Совесть, как и художественное творчество, связана с идеальными, возможно, желаемыми потребностями человека; она - культурное чувство, объе-
диняющее человека с его родом, заставляет на себя смотреть глазами человеческого сообщества. Это, по мысли Э. Ильенкова, связано с воображением, создающим искусство и формирующим творческое восприятие. Искусство и литература бережно хранят те идеальные нравственные интуиции, которые безошибочно воспринимаются зрителем, читателем. Здесь встречаются интуиции создателя произведения и реципиента. Нравственные интуиции обладают всеми качествами образа, поэтому могут на протяжении веков обнаруживать новое содержание, поворачиваться каждый раз новой, неожиданной гранью. Каждый век имеет своего Гамлета, и в каждом веке совесть Гамлета бьёт и жалит предателей, клятвопреступников и всех бесчестных. Нравственные понятия, порождённые искусством, приобрели свойства быть обобщением конкретных социальных явлений различных времён, вбирать в себя факты вечно изменяющейся жизни, выявлять в ней не только актуальное, но и вечное, архетипическое.
Совесть удивительнейшим образом заставляет человека включаться в сложнейший творческий процесс, требующий продуктивного воображения, способности объединять себя и другого, судить себя по законам человеческого рода. Для совести действие воображения - нравственное деяние, и самое главное, опирающееся на обычные житейские свойства человека. И конечно, первым об этом сказало само искусство - вспомним слова Л.Н. Толстого, относящиеся к Алексею Александровичу Каренину, не способному переноситься мыслью и чувством в другое существо. Человек только тогда способен чужой мир почувствовать, понять и принять, если в нём самом дремлет способность пережить нечто подобное. Для восприятия литературы это имеет первостепенное значение. В зрителе, читателе должно быть архетипическое предрасположение к восприятию настроя художественного произведения. В его «сверхсознании» должен быть уже нравственный опыт, заключённый в искусстве. В этом, наверное, и заключается тайна контакта актёра и зрителя, читателя и писателя.
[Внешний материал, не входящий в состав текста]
-- ==== Sys2Proof/Machine/Group.lean ====
section
/-! DEFINITION. Groups and their step programs: the record and the table (R231 to R236), the step words (R239 to R246),
and how a rank ends (R237, R238). -/

namespace Sys2Proof.Machine

open Sys2Proof

/-! ## The record (R233) -/

/-- A 64-byte group record. -/
structure GroupRec where
  prog : Nat
  rtab : Nat
  base : Nat
  limit : Nat
  budget : Nat
  rsv : Nat
  fmts : Vector Lane 4
  group : Nat
  count : Nat
  rank : Nat
  nstep : Nat
  donesig : Nat
  cp : Nat
  rm : Nat
  rsv2 : Nat
deriving DecidableEq, Repr

/-- A field of a record. -/
def grpField (l : List Byte) (off n : Nat) : Nat := ofBytes ((l.drop off).take n)

/-- R233: the layout. -/
def groupRecOf (l : List Byte) : GroupRec where
  prog := grpField l 0x00 8
  rtab := grpField l 0x08 8
  base := grpField l 0x10 4
  limit := grpField l 0x14 4
  budget := grpField l 0x18 4
  rsv := grpField l 0x1C 4
  fmts := Vector.ofFn fun i => BitVec.ofNat 32 (grpField l (0x20 + 4 * i.val) 4)
  group := grpField l 0x30 2
  count := grpField l 0x32 2
  rank := grpField l 0x34 2
  nstep := grpField l 0x36 2
  donesig := grpField l 0x38 4
  cp := grpField l 0x3C 1
  rm := grpField l 0x3D 1
  rsv2 := grpField l 0x3E 2

/-- The group id. -/
def GroupRec.id (r : GroupRec) : Nat := r.group % 4096
/-- The generation. -/
def GroupRec.gen (r : GroupRec) : Nat := r.group / 4096

/-- R233: the limits of DONESIG. -/
def donesigOk (d : Nat) : Bool :=
  if bitOf d 31 then decide (2 ≤ bitsOf d 28 3) && decide (bitsOf d 28 3 ≤ 4) && bitsOf d 25 3 == 0 else d == 0

/-- R233: does the record keep its limits? -/
def GroupRec.ok (r : GroupRec) : Bool :=
  r.prog % 8 == 0 && r.rtab % 2 == 0 && r.base % 32 == 0 && r.limit % 32 == 0 && decide (32 ≤ r.limit) &&
  decide (r.base + r.limit ≤ 2 ^ 20) && decide (1 ≤ r.budget) && r.rsv == 0 &&
  (List.range 4).all (fun i => fmtWf r.fmts[Fin.ofNat 4 i] && decide (fmtKind r.fmts[Fin.ofNat 4 i] ≤ 7)) &&
  decide (r.count ≤ 256) && decide (r.rank < r.count) && decide (1 ≤ r.nstep) && decide (r.nstep ≤ 4095) &&
  donesigOk r.donesig && decide (r.cp ≤ 31) && decide (r.rm ≤ 5) && r.rsv2 == 0

/-- A rounding mode by its code (R110). -/
def rmOfCode : Nat → Rm
  | 0 => .rne
  | 1 => .rtz
  | 2 => .rup
  | 3 => .rdn
  | 4 => .rneSat
  | _ => .rtzSat

/-- DONESIG as a Signal operation. -/
def donesigOf (d : Nat) : Option (Scope × Byte × BitVec 17) :=
  if bitOf d 31 then some ((scopeOf (bitsOf d 28 3)).getD .dom, BitVec.ofNat 8 (bitsOf d 17 8), BitVec.ofNat 17 (bitsOf d 0 17))
  else none

/-! ## The end of a program (R235, R237) -/

/-- R235: the status word. -/
def statusWord (p : Program) (code : Byte) (step origin : Nat) (remote : Bool) : Word :=
  BitVec.ofNat 64 (origin * 2 ^ 32 + step * 2 ^ 16 + (if p.ovf then 2048 else 0) + (if p.blkunf then 1024 else 0) +
    (if p.blkovf then 512 else 0) + (if remote then 256 else 0) + code.toNat)

/-- R237: error notices go to every other rank of the rank table. -/
def State.sendNotices (s : State) (g : Nat) (code : Byte) : State :=
  let e := s.group g
  match e.prog with
  | none => s
  | some p =>
    p.ranks.zipIdx.foldl (fun s k =>
      if k.2 = p.rank then s
      else s.sendPacket k.1.1 (.notice (Fin.ofNat 4096 g) (Fin.ofNat 16 e.gen) code p.rank) none (some g)) s

/-- The entry becomes ENDED with a status. -/
def State.endGroup (s : State) (g : Nat) (code : Byte) (step origin : Nat) (remote : Bool) : State :=
  s.modGroup g fun e =>
    match e.prog with
    | some p => { e with st := .ended, status := statusWord p code step origin remote, prog := none }
    | none => e

/-- GROUP_END_FAULT (R237): a rank ends with a fault of its own. -/
def State.groupFault (s : State) (g : Nat) (code : Byte) (step : Nat) : State :=
  match (s.group g).prog with
  | some p => (s.sendNotices g code).endGroup g code step p.rank false
  | none => s

/-! ## Opening (R234, R239) -/

/-- The groups that a processor runs. -/
def State.groupsOn (s : State) (cp : Nat) : Nat := (s.fab.groups.filter fun g =>
  match g.2.prog with
  | some p => g.2.st == .opened && p.cp.val == cp
  | none => false).length

/-- R234: the refusals of `GRPOPEN` that depend on the table and the processor. -/
def State.openFault (s : State) (r : GroupRec) : Option (Byte × Nat) :=
  let e := s.group r.id
  if e.st ≠ .free then some (cGRPBUSY, 1)
  else if 0 < e.unacked then some (cGRPBUSY, 2)
  else if e.last = some r.gen then some (cGRPBUSY, 3)
  else if 16 ≤ s.groupsOn r.cp then some (cGRPBUSY, 4)
  else if s.sys.fwCps.getLsbD r.cp = false then some (cPROT, 0)
  else none

/-- R239: what comes of a read of `n` bytes of I data: its first fault, or a wait (R84). -/
def State.iRead (s : State) (t : TileId) (va n : Nat) : Chk :=
  ((numbersFrom (va / 4096) ((va + n - 1) / 4096 + 1 - va / 4096)).findSome? fun pg =>
    let a := max va (4096 * pg)
    let len := min (va + n) (4096 * pg + 4096) - a
    match s.translate t a .read none with
    | .error c => some (.fault c 0 0)
    | .ok p =>
      match s.addrCheck t (pteExt p.pte) a len with
      | .fault _ _ _ => some (.fault cROLE 0 0)
      | .wait => some .wait
      | .ok => none).getD .ok

/-- 64-bit words of a byte list. -/
def wordsOf : Nat → List Byte → List Word
  | 0, _ => []
  | n + 1, l => BitVec.ofNat 64 (ofBytes (l.take 8)) :: wordsOf n (l.drop 8)

/-- Rank-table entries (R233). -/
def ranksOf : Nat → List Byte → List (Byte × CpId)
  | 0, _ => []
  | n + 1, l =>
    let v := ofBytes (l.take 2)
    (BitVec.ofNat 8 v, Fin.ofNat 32 (bitsOf v 8 5)) :: ranksOf n (l.drop 2)

/-- R236, R243: what a group makes of a packet of its generation. -/
def Group.take (e : Group) (body : PacketBody) : Group :=
  match body with
  | .message _ _ src _ _ no fmt count data => { e with inbox := e.inbox ++ [⟨src, no, fmt, count, data⟩] }
  | .notice _ _ code origin =>
    { e with prog := e.prog.map fun p => { p with notice := some (p.notice.getD (code, origin)) } }
  | _ => e

/-- Is a packet one of group `g`, generation `gen`? -/
def ofGroup (g gen : Nat) : PacketBody → Bool
  | .message k n .. => k.val == g && n.val == gen
  | .notice k n .. => k.val == g && n.val == gen
  | _ => false

/-- R239: the program that a record starts, its steps and rank table still to be read. -/
def GroupRec.program (r : GroupRec) (opened : Nat) : Program :=
  { cp := Fin.ofNat 32 r.cp, base := r.base, limit := r.limit, budget := r.budget, fmts := r.fmts, count := r.count,
    rank := r.rank, rm := rmOfCode r.rm, donesig := donesigOf r.donesig, steps := [], ranks := [], pc := 0, loops := [],
    ovf := false, blkovf := false, blkunf := false, notice := none, fetch := some (r.prog, r.rtab, r.nstep), sentTo := [],
    taken := [], asked := [], got := [], seen := none, unacked := 0, refused := none, busy := false, opened := opened }

/-- The parts of `n` bytes at `a` in 64-byte lines. -/
def linePieces (a n : Nat) : List (Nat × Nat) :=
  (numbersFrom (a / 64) (ceilDiv (a + n) 64 - a / 64)).map fun k =>
    let lo := max a (64 * k)
    (lo, min (a + n) (64 * k + 64) - lo)

/-- R227, R239: the processor of a group asks for parts of its program at their homes. -/
def State.askProgram (s : State) (g : Nat) (p : Program) (l : List (Nat × Nat)) : State :=
  l.foldl (fun s k => s.sendFlit (cpStation p.cp) (homeStation (s.homeOfVa (s.group g).owner k.1)) .req
      (.cpAsk g (.read k.1 k.2 ⟨0, 0, false, false⟩)))
    (s.modProgram g fun p => { p with asked := l.map Prod.fst })

/-- The bytes of a range of the program that have come, if all have. -/
def Program.bytes? (p : Program) (a n : Nat) : Option (List Byte) :=
  if (linePieces a n).all fun k => (p.got.find? k.1).isSome then some ((numbersFrom a n).map fun x => p.got.get x 0) else none

/-- R239, R237: the processor reads the steps and the rank table from their homes, at a time that is not fixed; a fault ends
the rank at step 0, and its notices go to the ranks of a table that could be read. (Log entry 30, DESIGN CHOICE.) -/
def State.loadProgram (s : State) (g : Nat) : State :=
  let e := s.group g
  match e.prog.bind fun p => p.fetch.map fun f => (p, f) with
  | none => s
  | some (p, prog, rtab, nstep) =>
    let a := s.iRead e.owner prog (8 * nstep)
    let b := s.iRead e.owner rtab (2 * p.count)
    let new := (if a = .ok then linePieces prog (8 * nstep) else []) ++ (if b = .ok then linePieces rtab (2 * p.count) else [])
    if p.asked = [] ∧ (a = .wait ∨ b = .wait) then s
    else if p.asked = [] ∧ new ≠ [] then s.askProgram g p new
    else if p.refused = none ∧ (p.asked.all fun k => (p.got.find? k).isSome) = false then s
    else
      let ranks := ((p.bytes? rtab (2 * p.count)).map (ranksOf p.count)).getD []
      let s := s.modProgram g fun p => { p with ranks := ranks }
      match p.refused, p.bytes? prog (8 * nstep), p.bytes? rtab (2 * p.count), a, b with
      | none, some l, some _, _, _ => s.modProgram g fun p => { p with fetch := none, steps := wordsOf nstep l, asked := [], got := [] }
      | some c, _, _, _, _ | none, _, _, .fault c _ _, _ | none, _, _, _, .fault c _ _ => s.groupFault g c 0
      | none, _, _, _, _ => s

/-- R234: the entry opens, takes the early packets of its generation, and its program starts. -/
def State.openGroup (s : State) (t : TileId) (r : GroupRec) (opened : Nat) : State :=
  let g := r.id
  let early := s.fab.early.filter fun p => ofGroup g r.gen p.1.body
  let s := s.modGroup g fun e =>
    early.foldl (fun e p => e.take p.1.body)
      { e with st := .opened, gen := r.gen, owner := t, t0 := s.gtime, status := 0, prog := some (r.program opened), inbox := [],
               cp := Fin.ofNat 32 r.cp }
  s.modFab fun f => { f with early := f.early.filter fun p => !ofGroup g r.gen p.1.body }

/-- `GRPOPEN` (R232, R234): the record is read and checked as the word issues; the table is looked at as it leaves. -/
def execGrpopen (g : CGuard) (a : Fin 64) (s : State) : Out :=
  .next (s.runClosing g [.x a] fun v s1 =>
    let x := s.tile s.curTile
    let va := nth v 0
    if s.barred true then .fault cPROT 0 va
    else if misaligned va 64 then .fault cMISALIGN 0 va
    else if 2 ^ 20 < va.toNat + 64 then .fault cWINDOW 0 va
    else
      s.readsOwn s1 va.toNat 64 fun s1 =>
        let l := (x.spNow s.gtime).read va.toNat 64
        let r := groupRecOf l
        if r.count = 0 then .fault cGRPCOUNT 0 0
        else if r.ok = false then .fault cSGBAD 0 va
        else .done (s1.request false true x.cox.pc (.grpopen l)))

/-- R235: does a tile hold the group and generation that a value names? -/
def State.holdsGroup (s : State) (t : TileId) (v : Nat) : Bool :=
  let e := s.group (v % 4096)
  e.st != .free && e.gen == v / 4096 && e.owner == t

/-- `GRPFREE` (R235): it waits, as it leaves, for the entry to end. -/
def execGrpfree (g : CGuard) (a : Fin 64) (s : State) : Out :=
  .next (s.runClosing g [.x a] fun v s1 =>
    let c := s.cox s.curTile
    let id := nth v 0
    if s.holding ∨ 65536 ≤ id.toNat ∨ s.holdsGroup s.curTile id.toNat = false then .fault cPROT 0 id
    else if !c.rfRoom then .wait
    else .done (s1.longLatency false true c.pc (.grpfree id.toNat)))

/-- R235: the entry is freed, its messages discarded. -/
def Group.freed (e : Group) : Group := { e with st := .free, last := some e.gen, prog := none, inbox := [] }

/-! ## Packets of a group (R236) -/

/-- What a package makes of a group's packet. -/
inductive GroupFate where
  | taken | stale | joined | early
deriving DecidableEq, Repr

/-- R236. -/
def Group.fate (e : Group) (gen : Nat) : GroupFate :=
  if e.st = .opened ∧ e.gen = gen then .taken
  else if e.st = .ended ∧ e.gen = gen then .joined
  else if e.last = some gen ∨ e.st ≠ .free then .stale
  else .early

/-- A stale packet is logged (R236; bank 38 of die 0, log entry 19, DEDUCED). -/
def State.logStale (s : State) : State := s.recordMc 0 38 (corrected cMCPKT 0 none none)

/-- R243: the bytes of received, unconsumed messages in a processor's memory. -/
def State.cpHeld (s : State) (cp : CpId) : Nat :=
  ((s.fab.groups.filter fun g => g.2.st ≠ .free ∧ g.2.cp = cp).flatMap fun g => g.2.inbox.map fun m => m.data.length).foldl
    (· + ·) 0

/-- R230, R243: has the memory of the group's processor, 64 KiB, room for a packet? (Log entry 30, DESIGN CHOICE.) -/
def State.cpRoom (s : State) (g : Nat) : PacketBody → Bool
  | .message _ _ _ _ _ _ _ _ data => decide (s.cpHeld (s.group g).cp + data.length ≤ 65536)
  | _ => true

/-- R236, R243: a message or notice; none when the early queue or the processor's memory is full.
(Log entry 30, DESIGN CHOICE.) -/
def State.groupPacket (s : State) (p : Packet) (g gen : Nat) : Option State :=
  match (s.group g).fate gen with
  | .taken => if s.cpRoom g p.body then some (s.modGroup g fun e => e.take p.body) else none
  | .joined =>
    match p.body with
    | .message .. => if s.cpRoom g p.body then some (s.modGroup g fun e => e.take p.body) else none
    | _ => some s
  | .stale => some s.logStale
  | .early =>
    if s.fab.early.length < 256 then some (s.modFab fun f => { f with early := f.early ++ [(p, s.gtime)] }) else none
В «Гамлете» Шекспира есть классическая сцена «Мышеловка» - испытание человека совестью. Откровенный театр в театре. Цель и назначение театра принц определяет так: «Держать... зеркало перед природой, показывать доблести её истинное лицо и её истинные низости, и каждому возрасту истории - его неприкрашенный облик».
Мы исходим из предположения, что тип связи между Клавдием и Гамлетом в «Мышеловке» воспроизводит одну из многочисленных форм нравственного контакта-испытания между реальным зрителем и актёрами, публикой и театром. Зри-
тель и театр в трагедии представлены как внешнее и внутреннее. Вглядываясь во внешнее, человек всматривается в свой внутренний мир. Вспомним жалящую совесть Бориса Годунова в трагедии Пушкина: «Да жалок тот, в ком совесть нечиста». По этому нравственному принципу построена не только сцена мышеловки, но и вся трагедия Шекспира. Пьеса с самого начала настроена на превращение скрытых мыслей, желаний во внешнее, которое вновь становится внутренней жизнью («Макбет» тоже создан по принципу «Мышеловки»). Призраки в «Гамлете», ведьмы в «Макбете», призрак Банко, видения Ричарда III в одноимённой трагедии Шекспира - потаённое, требующее воплощения, очищения. Гамлету суждено увидеть и услышать Призрака, Макбету и Банко - ведьм. Различие душ - различные качества личности.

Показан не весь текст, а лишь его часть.